Planar-Toroidal Decomposition of $K_{12}$
Allan Bickle, Russell Campbell
TL;DR
This work resolves whether $K_{12}$ can be decomposed into a planar and a toroidal graph by combining three theoretical filters—vertex-degree constraints, triangle-count identities, and separating-set analysis—with an extensive computer search over all maximal planar graphs of order $12$. The theoretical components substantially constrain candidate pairs $(G,\overline{G})$, while the computational phase exhaustively tests torus-embeddability of complements (and near-complements) to certify nonexistence of a decomposition; the search confirms that no decomposition exists and identifies $123$ unique near-miss pairs with exactly two fewer edges in the toroidal part.

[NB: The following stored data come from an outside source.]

/-- One tile of an APPLY: whether it was written, so that its record is valid. -/
def applyTile (h : HubId) (ws : List Word) (k : Consts) (rq : Req) (a : UpdateArgs) (g : Grid) (pub : Tensor)
    (o : TileOut) (j tn tk q e : Nat) (x : DirEntry) : Run Bool := do
  let f : FrontId := .hub h
  let (bad, rows) ← liveRows rq g x
  match tileRefused g o q x bad with
  | some c =>
    noteFault h e
    engineFault f ws c
    let img ← freeWords 8
    stage rq pub j (stagedRecord img e false x.gen o.op o.tag)
    return false
  | none =>
    let kept ← (List.range 128).mapM (fun i =>
      applyTileRow k rq a tn tk q i (match podForm x.pod with | some p => i * p.slots | none => 0) (rows.getD i []))
    let n := (kept.map (·.length)).foldl (· + ·) 0
    act (fun s => bump (bump s f.block 19 n) f.block 20 (16384 - n))
    act (fun s => rput s f.block Reg.Upd.LAST_APPLIED
      (wordOf (sat 32 ((rget s f.block Reg.Upd.LAST_APPLIED).toNat + n))))
    let img ← match podForm x.pod with
      | some p => do
        noteNf ((slotCodes g.fmt o.round o.sat kept).1.any (fun c => (decodeElem g.fmt c).nonfinite) ||
          (slotCodes g.fmt o.round o.sat kept).2.any (· = 0xFF))
        let m ← look (·.mem)
        let r ← tryCatch (writeRecord_ rq g o p x.pod q x.gen kept) (fun st => do
          if (← look (·.mem)) ≠ m then modify (fun r => { r with wrote := true })
          throw st)
        modify (fun r => { r with wrote := true })
        pure r.1
      | none => pure [wordOf (podZero + g.fmt * 16), wordOf (x.gen + 1), 0, 0, 0, 0, 0, 0]
    stage rq pub j (stagedRecord img e true x.gen o.op o.tag)
    return true

/-- How an UPDATE writes tiles. -/
def updateOut (ws : List Word) (g : Group) : TileOut :=
  { op := 0x40, tag := cmdTag ws, round := g.round, sat := g.sat, writeT := cb ws 5 8, zeroEmpty := cb ws 5 9,
    dstOff := (wordAt ws 7).toNat, units := cf ws 8 15 0 }

/-- UPDATE in APPLY mode. -/
def runApply (h : HubId) (x : Slot) : Run Unit := do
  let ws := x.words
  let f : FrontId := .hub h
  let b := f.block
  let group ← groupAtStart b (cf ws 5 4 0)
  let sched ← readSched f ws
  match ← gated f h.val x 29 with
  | none => act (fun s => bump s b 21 1)
  | some dec =>
    let a ← loadUpdate f ws
    checkDest f ws a.p.master
    checkDestOpt f ws a.p.m1
    checkDestOpt f ws a.p.m2
    if a.grid.isNone then checkDestOpt f ws a.work
    checkDestOpt f ws a.pub
    let rq := cmdReq b ws
    let tiles := match a.grid with
      | some g => if g.rows < a.first + a.count then [] else coveredTiles g a.first a.count
      | none => []
    waitForLock h (tiles.map (fun t => t.2.2.2))
    let es ← tiles.mapM (fun t => readDirEntry rq t.2.2.2)
    let o := updateOut ws group
    match updateInvalid a group o es, sched with
    | some c, _ => engineDefect f ws c
    | none, none => engineDefect f ws 27
    | none, some sc =>
      let k := constsOf group sc dec.committed (f32 dec.norm) (engineSeed x 36865)
      act (fun s => rput s b Reg.Upd.LAST_APPLIED 0)
      match a.grid, a.pub with
      | some g, some pub =>
        nfGuard f ws (tornGuard f ws (do
          let range ← ((tiles.zip es).zipIdx).foldlM (fun r ((t, y), j) => do
            let (tn, tk, q, e) := t
            return if ← applyTile h ws k rq a g pub o j tn tk q e y then widen r e else r) (none : Option (Nat × Nat))
          armWritten h x (cf ws 5 11 10) (cf64 ws 9) pub tiles.length (range.getD (1, 0))))
      | _, _ =>
        nfGuard f ws (tornGuard f ws (applyDense k rq a.p a.work (fun r => rowVals rq a.grad r 0 a.grad.d.last)
          (fun n => act (fun s => bump (rput s b Reg.Upd.LAST_APPLIED
            (wordOf (sat 32 ((rget s b Reg.Upd.LAST_APPLIED).toNat + n)))) b 19 n))))

/-- APPLY: the optimiser step of a command's parameters, under the decision of its step. -/
def execApply (h : HubId) (slot : Nat) (s : State) : Host.Outcome State Fault Refusal :=
  .next (startCommand s (.hub h) slot [0x40] false (fun s x =>
    if cf x.words 5 6 5 = 0 then runEngine s (.hub h) x (runApply h x) else s))

/-! ### NORM (R280) -/

/-- A sum of squares in progress: units of 2^-280, and whether a value was not finite. -/
abbrev SumSq := Nat × Bool

/-- The exact square of a finite value on the grid of 2^-280 (R263). -/
def squareUnits (v : Val) : Nat :=
  match v with
  | .fin _ m e => (onGrid (m * m) (2 * e)).1
  | _ => 0

/-- More values. -/
def addSquares (x : SumSq) (l : List Val) : SumSq :=
  (l.foldl (fun n v => n + squareUnits v) x.1, x.2 || l.any (·.nonfinite))

/-- Add a command's sum of squares to the ledger, in one addition (R263). -/
def addToLedger (s : State) (x : SumSq) : State :=
  let s := addNorm s x.1
  if x.2 then setNonfinite s else s

/-- UPDATE in NORM mode. -/
def runNorm (h : HubId) (x : Slot) : Run Unit := do
  let ws := x.words
  let f : FrontId := .hub h
  let group ← groupAtStart f.block (cf ws 5 4 0)
  let sched ← readSched f ws
  let a ← loadUpdate f ws
  let rq := cmdReq f.block ws
  let tiles := match a.grid with
    | some g => if g.rows < a.first + a.count then [] else coveredTiles g a.first a.count
    | none => []
  let es ← tiles.mapM (fun t => readDirEntry rq t.2.2.2)
  match updateInvalid a group (updateOut ws group) es, sched with
  | some c, _ => engineDefect f ws c
  | none, none => engineDefect f ws 27
  | none, some _ =>
    let sum ← match a.grid with
      | some g => (tiles.zip es).foldlM (fun acc (t, y) => do
          let (tn, tk, q, e) := t
          let (bad, rows) ← liveRows rq g y
          if bad then
            noteFault h e
            engineFault f ws 14
            return acc
          if a.slots then
            return addSquares acc (← rowVals rq a.grad q 0 (entrySlots y))
          else
            rows.zipIdx.foldlM (fun acc (r, i) => do
              if r = [] then return acc
              let l ← rowVals rq a.grad (128 * tn + i) (128 * tk) 128
              return addSquares acc ((maskRow r).map (fun p => l.getD p Val.zero))) acc) ((0, false) : SumSq)
      | none => (List.range a.grad.d.rows).foldlM (fun acc r => do
          return addSquares acc (← rowVals rq a.grad r 0 a.grad.d.last)) ((0, false) : SumSq)
    act (fun s => addToLedger s sum)

/-- NORM_PASS: the exact sum of squares of a gradient, into the ledger. -/
def execNormPass (h : HubId) (slot : Nat) (s : State) : Host.Outcome State Fault Refusal :=
  .next (startCommand s (.hub h) slot [0x40] false (fun s x =>
    if cf x.words 5 6 5 = 1 then runEngine s (.hub h) x (runNorm h x) else s))

/-! ### DRIFT_AUDIT (R281, R282) -/

/-- Mismatches at ordinals: DRIFT for each, the first one in DRIFT_POS. -/
def noteDrift (f : FrontId) (ws : List Word) (l : List Nat) : Run Unit := do
  match l with
  | [] => pure ()
  | p :: _ =>
    markDefect
    act (fun s =>
      let b := f.block
      let s := if rbit s b Reg.Upd.DRIFT_POS_HI 31 then s
        else rput (rput s b Reg.Upd.DRIFT_POS_LO (wordOf p)) b Reg.Upd.DRIFT_POS_HI
          (wordOf (2 ^ 31 + p / 2 ^ 32 % 2 ^ 31))
      l.foldl (fun s _ => raiseTag s b 28 (cmdTag ws) (cmdOp ws)) (bump s b 23 l.length))

/-- One selected row of a KIND 0 working copy: the ordinals that differ from the conversion of R276. -/
def auditRow (rq : Req) (g : Group) (master work : Tensor) (r : Nat) : Run (List Nat) := do
  let n := master.d.last
  let vs ← rowVals rq master r 0 n
  let codes ← readCodes rq work.d r 0 n
  let scales ← readScales rq work r 0 n
  let o := convertRow work.d.fmt g.round g.sat (vs.mapIdx (fun c v => { pos := c, v := v, draw := 0 }))
  return (List.range n).filterMap (fun c =>
    let want := (o.codes.getD c (c, 0)).2
    let wantSc := (o.scales.getD (c / 32) (0, 0)).2
    if codes.getD c 0 ≠ want || (isMx work.d.fmt && scales.getD c 0 ≠ wantSc) then some (r * n + c) else none)

/-- Does a selected tile hold what R281 asks of it? -/
def auditTile (rq : Req) (g : Group) (grid : Grid) (master : Tensor) (tn tk e : Nat) : Run Bool := do
  let x ← readDirEntry rq e
  let (bad, rows) ← liveRows rq grid x
  if bad || (x.pod ≠ podZero && (x.pod = 0 || (podForm x.pod).isNone)) then return false
  let kept ← rows.zipIdx.mapM (fun (r, i) => do
    let vs ← rowVals rq master (128 * tn + i) (128 * tk) 128
    return (maskRow r).map (fun p => (p, vs.getD p Val.zero)))
  let (codes, scales) := slotCodes grid.fmt g.round g.sat kept
  let slots := rows.flatten
  let same := slots.map (·.code) = codes &&
    slots.zipIdx.all (fun (y, q) => y.scale.isNone || y.scale = some (scales.getD (q / 32) 0))
  let nnz := (slots.filter (fun y => !y.zero grid.fmt)).length
  if !same || nnz ≠ x.nnz then return false
  if x.tValid && x.pod ≠ podZero then
    let t ← readTransposed rq grid x
    let lst (l : List (List PodSlot)) : List (List (Nat × Nat)) := l.map (fun r => r.map (fun y => (y.pos.getD 0, y.code)))
    return t.fault.isNone && lst t.rows = lst (transposeTile grid.fmt false rows)
  return true

/-- DRIFT_AUDIT. -/
def runAudit (h : HubId) (x : Slot) : Run Unit := do
  let ws := x.words
  let f : FrontId := .hub h
  let group ← groupAtStart f.block (cf ws 3 4 0)
  let _ ← readSched f ws
  let master ← loadDesc f ws (cf ws 2 15 0) 0
  let work ← loadWork f ws (cf ws 2 31 16)
  let first := cf ws 4 15 0
  let count := cf ws 4 31 16
  let rq := cmdReq f.block ws
  let sel (n : Nat) : Bool := (n + x.startStride) % 2 ^ cf ws 3 8 5 = 0
  let badRound := group.round = 1 || group.round = 3
  match work with
  | none => refuseDesc f ws 4
  | some t =>
    if t.d.kind = 1 then
      let g ← loadGrid f t.d
      if master.d.exts ≠ g.d.exts || count = 0 || g.rows < first + count then engineDefect f ws 12
      if master.d.fmt ≠ 7 || badRound then engineDefect f ws 13
      ((coveredTiles g first count).filter (fun t => sel t.2.2.1)).forM (fun (tn, tk, q, e) => do
        let ok ← auditTile rq group g master tn tk e
        act (fun s => bump s f.block 22 1)
        if !ok then noteDrift f ws [q])
    else
      if master.d.exts ≠ t.d.exts then engineDefect f ws 12
      if master.d.fmt ≠ 7 || !isOperandFmt t.d.fmt || badRound || first ≠ 0 || count ≠ 0 then engineDefect f ws 13
      ((List.range master.d.rows).filter sel).forM (fun r => do
        let l ← auditRow rq group master t r
        act (fun s => bump s f.block 22 master.d.last)
        noteDrift f ws l)

/-- DRIFT_AUDIT: sampled working values against conversions of the master. -/
def execDriftAudit (h : HubId) (slot : Nat) (s : State) : Host.Outcome State Fault Refusal :=
  .next (startCommand s (.hub h) slot [0x43] false (fun s x => runEngine s (.hub h) x (runAudit h x)))

end Sys2Proof.Machine
end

The results validate the claimed nonexistence for $n=12$ and illustrate a practical methodology for similar bi-embeddability edge-partition problems, supported by publicly available data and tools. Overall, the paper settles the $N(0,1)$ case at $n=12$ and contributes a replicable framework for investigating planar and toroidal bi-embeddings in complete graphs.
Abstract
In 1978, Anderson and White asked whether there is a decomposition of $K_{12}$ into two graphs, one planar and one toroidal. Using theoretical arguments and a computer search of all maximal planar graphs of order 12, we show that no such decomposition exists. We further show that if $G$ is planar of order 12 and $H\subseteq\overline{G}$ is toroidal, then $H$ has at least two fewer edges than $\overline{G}$. A computer search found all 123 unique pairs $\left(G,H\right)$ that make this an equality.